Your answer should be one number: how many lines below have the word "earlierQueued".

== Segment start ==

-- ==== Sys2Proof/Machine/Kysto.lean ====
section
/-!
DEFINITION. The Kysto link layer: frames, retry, credits, topology and routing, tick synchronisation, and the KL registers
(chapter 09).
-/
namespace Sys2Proof.Machine

-- Topology (R326 to R329)
/-- DX, DY, DZ of the active surroundings table. -/
def dimSize (s : State) (d : Nat) : Nat := (s.surrByte (0x40 + d)).toNat
def chipNo (s : State) : Nat := (s.surrByte 0x43).toNat
def chipCount (s : State) : Nat := dimSize s 0 * dimSize s 1 * dimSize s 2
def linkConn (s : State) (l : Nat) : Bool := bit (s.surrByte (0x50 + l)) 0
def linkDim (s : State) (l : Nat) : Nat := (fld (s.surrByte (0x50 + l)) 1 2).toNat
/-- DIR: true towards −. -/
def linkDir (s : State) (l : Nat) : Bool := bit (s.surrByte (0x50 + l)) 3

/-- R328: coordinate `d` of chip `i`. -/
def coord (s : State) (i d : Nat) : Nat :=
  if d = 0 then i % dimSize s 0
  else if d = 1 then i / dimSize s 0 % dimSize s 1
  else i / (dimSize s 0 * dimSize s 1)

/-- R327: the links of a bundle, ascending. -/
def bundle (s : State) (d : Nat) (minus : Bool) : List Nat :=
  (List.range 16).filter (fun l => linkConn s l && linkDim s l == d && linkDir s l == minus)

/-- R327: the link map is valid; a size above 16 is none that Table 09.7 defines (log entry 170). -/
def mapValid (s : State) : Bool :=
  (List.range 3).all (fun d => dimSize s d ≤ 16) && chipCount s ≤ 256 && chipNo s < chipCount s &&
  (List.range 16).all (fun l => !linkConn s l || (linkDim s l < 3 && 2 ≤ dimSize s (linkDim s l))) &&
  (List.range 3).all (fun d => dimSize s d < 2 || (!(bundle s d false).isEmpty && !(bundle s d true).isEmpty))

/-- R328: the dimension and direction of the next hop from chip `c` to chip `d`. -/
def nextDir (s : State) (c d : Nat) : Option (Nat × Bool) :=
  (List.range 3).findSome? (fun k =>
    let n := dimSize s k
    if n = 0 then none else
    let delta := (coord s d k + n - coord s c k) % n
    if delta = 0 then none else some (k, !(delta ≤ n - delta)))

/-- R328: the next link for a packet at this chip bound for chip `d`. -/
def nextLink (s : State) (d : Nat) : Option Nat :=
  if chipCount s ≤ d then none else
  match nextDir s (chipNo s) d with
  | none => none
  | some (k, m) =>
    let b := bundle s k m
    if b.isEmpty then none else b[d % b.length]?

/-- R329: the link is a wrap link. -/
def isWrap (s : State) (l : Nat) : Bool :=
  let x := coord s (chipNo s) (linkDim s l)
  if linkDir s l then x == 0 else x + 1 == dimSize s (linkDim s l)

/-- The chip at the far end of link `l`. -/
def neighbour (s : State) (l : Nat) : Nat :=
  let k := linkDim s l
  let n := dimSize s k
  let me := chipNo s
  let x := coord s me k
  let x' := if linkDir s l then (x + n - 1) % n else (x + 1) % n
  let stride := if k = 0 then 1 else if k = 1 then dimSize s 0 else dimSize s 0 * dimSize s 1
  me - x * stride + x' * stride
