/-- The Vellum core after a reset: its flashes, the information sector and the bank supplies stay (R456). -/
def velCoreReset (s : State) : State :=
  let (cfl, s) := flashReset s.vel.cfl s
  let (ufl, s) := flashReset s.vel.ufl s
  { s with vel := {
      cfl := cfl, ufl := ufl, prim := s.vel.prim, golden := s.vel.golden, lock := s.vel.lock, infoGen := s.vel.infoGen,
      bankBad := s.vel.bankBad, recovery := s.vel.recovery, bootsrc := s.vel.bootsrc, bootDue := true } }

/-- The Sepia domain after a chip reset: the boot flash stays. -/
def sepReset (s : State) : State :=
  let (bfl, s) := flashReset s.sep.bfl s
  { s with sep := { bfl := bfl, run := 1 } }

/-- R560, R561: a chip reset: 1 external, 2 PERST#, 3 hot, 4 warm (LAST_RESET). -/
def chipReset (kind : BitVec 3) (s : State) : State :=
  let s := capture (List.range 192) s
  let off := fun (d : Nat) => (s.domAt d).st == .gated || (s.domAt d).st == .waking
  let lost := off 23
  let madLost := off 40
  let s := sepReset (velCoreReset (serviceReset (kind ≠ 1) s))
  { s with
    now := if kind = 1 then 0 else s.now
    vel := { s.vel with bootDue := false, recovery := false }
    mad := if madLost then {} else s.mad
    hbm := if lost then {} else { s.hbm with selfRef := s.hbm.trained || s.hbm.selfRef, trained := false }
    host := if kind = 4 then { s.host with bar4Base := 0, irqEn := 0, irqStat := 0, errcnt := 0 }
      else { out := s.host.out, bar4Log := s.host.bar4Log }
    pwr := { wall := s.pwr.wall, cause := s.pwr.cause }
    glb := { s.glb with
      surrEn := false, reason := 0, own := 0, recovery := false, lastReset := kind, longHold := false,
      resetHeld := kind = 1 || kind = 2, errlog := {}, shadow := [], active := [], atReset := true,
      perst := s.glb.perst || kind = 2 } }

/-- Power-on reset (R560): the flashes meet R486 and R487, the pins keep their levels. -/
def powerOnReset (s : State) : State :=
  let (cfl, s) := flashPower s.vel.cfl s
  let (ufl, s) := flashPower s.vel.ufl s
  let (bfl, s) := flashPower s.sep.bfl s
  { State.reset with
    pending := s.pending, fresh := s.fresh, rsp := s.rsp
    glb := { fusedOff := s.glb.fusedOff, strapCfg := s.glb.strapCfg, strapSrc := s.glb.strapSrc, rstcfg := s.glb.strapCfg, xtal := s.glb.xtal
             resetHeld := !s.dbg.lineHigh && !s.glb.strapCfg }
    sep := { run := 1, bfl := { bfl with scanned := false } }
    vel := { cfl := { cfl with scanned := false }, ufl := { ufl with scanned := false }, prim := s.vel.prim, golden := s.vel.golden, lock := s.vel.lock,
             infoGen := s.vel.infoGen, bankBad := s.vel.bankBad }
    plant := { tripPin := s.plant.tripPin, tripLatched := s.plant.tripPin, tripUnseen := s.plant.tripPin }
    dbg := { lineHigh := s.dbg.lineHigh }
    host := { out := s.host.out, bar4Log := s.host.bar4Log } }
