-- ==== Sys2Proof/Machine/Launch.lean ====
section
/-!
DEFINITION. The sweep engine's launches: payload, descriptor, placement, loading, mesh slots, launch tick (R44 to R47, R53,
R59, R63, R64, R80, R132, R139, R216 to R220, R228 to R232, R301, R629).
-/
namespace Sys2Proof.Machine

-- Placement
/-- The physical Quills that are free: enabled, their column in RUN, and no partition's. -/
def quillFree (s : State) (q : Nat) : Bool :=
  !bit s.glb.fusedOff q && (s.pqAt q).res.isNone && (s.pqAt q).swap.isNone && s.domRun (q % 16 + 1)
def freeQuills (s : State) : List Nat := (List.range 256).filter (quillFree s)

/-- R220: a handle's word names no valid object for `o`. -/
def handleBad (o : Owner) (w : W32) (s : State) : Bool :=
  w &&& ~~~0x8001FFFF != 0 || (bit w 31 && (s.syncAt (fld w 0 17).toNat).owner != o)

/-- The handle table of a descriptor (R217). -/
def handlesOf (d : List Byte) : List W32 := (List.range 16).map (fun h => leWord 32 ((d.drop (4 * h)).take 4))

/-- Table 06.4: the record of one logical Quill, and whether its unused bits are 0 and its addresses aligned. R220 does not name
these: they are counted as an invalid descriptor, 0x0315 (DESIGN CHOICE, log entry 165). -/
def recOf (r : List Byte) : LqRec × Bool :=
  let at_ := fun (i n : Nat) => leNat ((r.drop i).take n)
  let nws := at_ 7 1
  ({ prog := BitVec.ofNat 40 (at_ 0 5), len := at_ 5 2 % 4096 + 1, state := BitVec.ofNat 40 (at_ 8 5)
     scratch := BitVec.ofNat 40 (at_ 13 5), ws := (List.range nws).map (fun i => BitVec.ofNat 24 (at_ (20 + 3 * i) 3)) },
   at_ 5 2 / 4096 = 0 ∧ nws ≤ 12 ∧ at_ 18 2 = 0 ∧ at_ 56 8 = 0 ∧ at_ 0 5 % 8 = 0 ∧ at_ 8 5 % 64 = 0 ∧ at_ 13 5 % 64 = 0)

/-- R217: a channel entry, and whether its unused bits are 0. -/
def chanOf (w : W32) : Chan × Bool :=
  ({ src := fld w 0 8, outCh := fld w 8 5, dst := fld w 16 8, inCh := fld w 24 5 }, w &&& ~~~0x1FFF1FFF == 0)

/-- No two elements of the list are equal. -/
def noDup {α : Type} [DecidableEq α] : List α → Bool
  | [] => true
  | x :: xs => !xs.contains x && noDup xs

/-- What a LAUNCH command and its descriptor say. -/
structure LaunchDesc where
  handles : List W32
  recs    : List LqRec
  chans   : List Chan

/-- R217, R220: read a descriptor of `nlq` records and `nchan` channels: none where it is invalid. NWS above 12 is invalid in
an EXACT context too, where R80's 0x0202 holds as well (DESIGN CHOICE, log entry 163). -/
def launchDescOf (o : Owner) (nlq nchan entry : Nat) (d : List Byte) (s : State) : Option LaunchDesc :=
  let hs := handlesOf d
  let rs := (List.range nlq).map (fun l => recOf ((d.drop (64 + 64 * l)).take 64))
  let cs := (List.range nchan).map (fun c => chanOf (leWord 32 ((d.drop (64 + 64 * nlq + 4 * c)).take 4)))
  let chans := cs.map (·.1)
  if hs.any (fun w => handleBad o w s) || !rs.all (fun r => r.2 && entry < r.1.len && noDup r.1.ws) ||
     !cs.all (fun c => c.2 && c.1.src.toNat < nlq && c.1.dst.toNat < nlq) ||
     !noDup (chans.map (fun c => c.src.toNat * 32 + c.outCh.toNat)) || !noDup (chans.map (fun c => c.dst.toNat * 32 + c.inCh.toNat))
  then none
  else some { handles := hs, recs := rs.map (·.1), chans := chans }

-- LAUNCH
/-- Table 06.3: the payload fields. -/
def launchFields : List (Nat × Nat × Nat) :=
  [(8, 0, 22), (12, 0, 24), (16, 0, 64), (24, 0, 64), (32, 0, 64), (40, 0, 40), (48, 0, 14)]

def Cmd.nlq (c : Cmd) : Nat := c.f 8 8 9
def Cmd.pid (c : Cmd) (o : Owner) : PartId := { owner := o, pid := BitVec.ofNat 6 (c.f 8 0 6) }
def Cmd.bitAt (c : Cmd) (i b : Nat) : Bool := c.f i b 1 == 1

/-- The timing class of an owner (R49). -/
def ownTiming (s : State) (o : Nat) : Timing := timingOf (s.ownAt o).timing

/-- R57, R64, R66, R216, R220: the reasons for which a LAUNCH is refused before its descriptor is read (log entry 91). -/
def launchReason (o : Owner) (c : Cmd) (s : State) : Option W16 :=
  let p := s.partAt (c.pid o)
  let fixed := !(s.ownAt o.toNat).fixedNat
  let agreed : W64 := BitVec.ofNat 64 (c.f 32 0 64)
  firstReason
    [(!payloadOk c launchFields, 0x0311), (!s.ink.enable, 0x0503), (c.nlq = 0 || 256 < c.nlq, 0x0314),
     (!c.bitAt 8 6 && p.isSome, 0x0312), (c.bitAt 8 6 && (match p with | some p => p.st != .idle | none => true), 0x0313),
     (c.bitAt 8 19 && fixed, 0x0204), (c.bitAt 8 20 && fixed, 0x0205),
     (c.bitAt 8 20 && ownTiming s o.toNat == .exact && 1 < chipCount s, 0x0201),
     (c.bitAt 8 21 && agreed.toNat % 8192 ≠ 0, 0x0206), (c.bitAt 8 21 && agreed.ule s.now, 0x0207),
     (c.bitAt 8 21 && !s.tk.locked, 0x0208), (c.f 40 0 40 % 64 ≠ 0, 0x0319),
     (8192 < c.f 48 0 14 || (c.bitAt 8 6 && p.map (·.nlq) ≠ some c.nlq), 0x0315)]

/-- The partition that a LAUNCH makes or, with KEEP, launches again. -/
def launchPart (d : Disp) (old : Option Part) (x : LaunchDesc) (key : W64) (s : State) : Part :=
  let c := d.cmd
  let o := d.id.owner
  let b := old.getD {}
  { b with
    id := c.pid o, cmd := d.id, st := .placing, nlq := c.nlq, encPm := c.bitAt 8 17, key := key, timing := ownTiming s o.toNat
    fixed := !(s.ownAt o.toNat).fixedNat, nn := c.bitAt 8 19, freex := c.bitAt 8 20
    agreed := if c.bitAt 8 21 then some (BitVec.ofNat 64 (c.f 32 0 64)) else none
    relOnEnd := c.bitAt 8 7, keep := c.bitAt 8 6, entry := c.f 12 0 12, ptr0 := BitVec.ofNat 10 (c.f 12 12 10)
    adv0 := c.bitAt 12 22, wrap0 := c.bitAt 12 23, sweep0 := BitVec.ofNat 64 (c.f 24 0 64)
    handles := (x.handles.zipIdx.filter (fun e => bit e.1 31)).map (fun e => (e.2, some (fld e.1 0 17)))
    recs := x.recs, chans := x.chans, demoted := false, late := b.halted, nnFell := false, exn := none, abort := none
    bound := false
    launchAt := s.now, seeded := c.bitAt 8 18 }

/-- R219, R294: the key of a launch; none while QSEED has yet to give one. -/
def launchKey (c : Cmd) (s : State) : Option (Except W16 W64 × State) :=
  if !c.bitAt 8 18 then some (.ok (BitVec.ofNat 64 (c.f 16 0 64)), s)
  else match takeOut 2 s with
    | some (k, s) => some (.ok k, s)
    | none =>
      if canGenerate 2 s then (takeOut 2 (hold 2 8 s)).map (fun r => (.ok r.1, r.2))
      else if s.mad.fatal then some (.error 0x0801, s)
      else none

/-- An earlier command of an opcode waits for its engine. -/
def earlierQueued (d : Disp) (op : Nat) (s : State) : Bool :=
  (s.sched.disp.takeWhile (fun e => e.id != d.id || e.undisp)).any (fun e => !e.undisp && e.cmd.op == op && e.st == .queued)

/-- A command is refused; 0x0503 also stands in INK_REASON (Table 07.4), 0x0801 in MAD_REASON (Table 08.2). -/
def refuse (id : CmdId) (r : W16) (s : State) : State :=
  finish id (refusedOut r) (if r = 0x0503 then setReason .ink r s else if r = 0x0801 then setReason .mad r s else s)

/-- LAUNCH (R216 to R220, R57, R64, R66, R219, R294): the sweep engine takes up a dispatched LAUNCH: its checks, its descriptor
and its key, also while an earlier launch waits for physical Quills (DESIGN CHOICE, log entry 166). -/
def launchTake (d : Disp) (h : HostBytes) (s : State) : State :=
  let o := d.id.owner
  let c := d.cmd
  if (s.ownAt o.toNat).draining then finish d.id (abortedOut 0x0321) s
  else match launchReason o c s with
  | some r => refuse d.id r s
  | none =>
    if !hbmUp s then s
    else
      let nchan := c.f 48 0 14
      match lmaRead { o := o, ag := agSched, k := 0, unm := 0x0584 } (c.f 40 0 40) (64 + 64 * c.nlq + 4 * nchan) h s with
      | (.error e, s) => finish d.id (faultOut e) s
      | (.ok bs, s') =>
        match launchDescOf o c.nlq nchan (c.f 12 0 12) bs s with
        | none => finish d.id (refusedOut 0x0315) s'
        | some x =>
          match launchKey c s' with
          | none => s
          | some (.error r, s) => refuse d.id r s
          | some (.ok key, s) =>
            modDisp d.id (fun d => { d with st := .running }) (s.setPart (launchPart d (s.partAt (c.pid o)) x key s))

/-- LAUNCH. -/
def execLaunch (o : Owner) (k : BitVec 3) (n : W32) (h : HostBytes) (s : State) : Out :=
  done (match takeDisp o k n 0x08 s with
    | some d => if d.got && !earlierQueued d 0x08 s then launchTake d h s else s
    | none => s)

== Segment end ==

Task solution: 2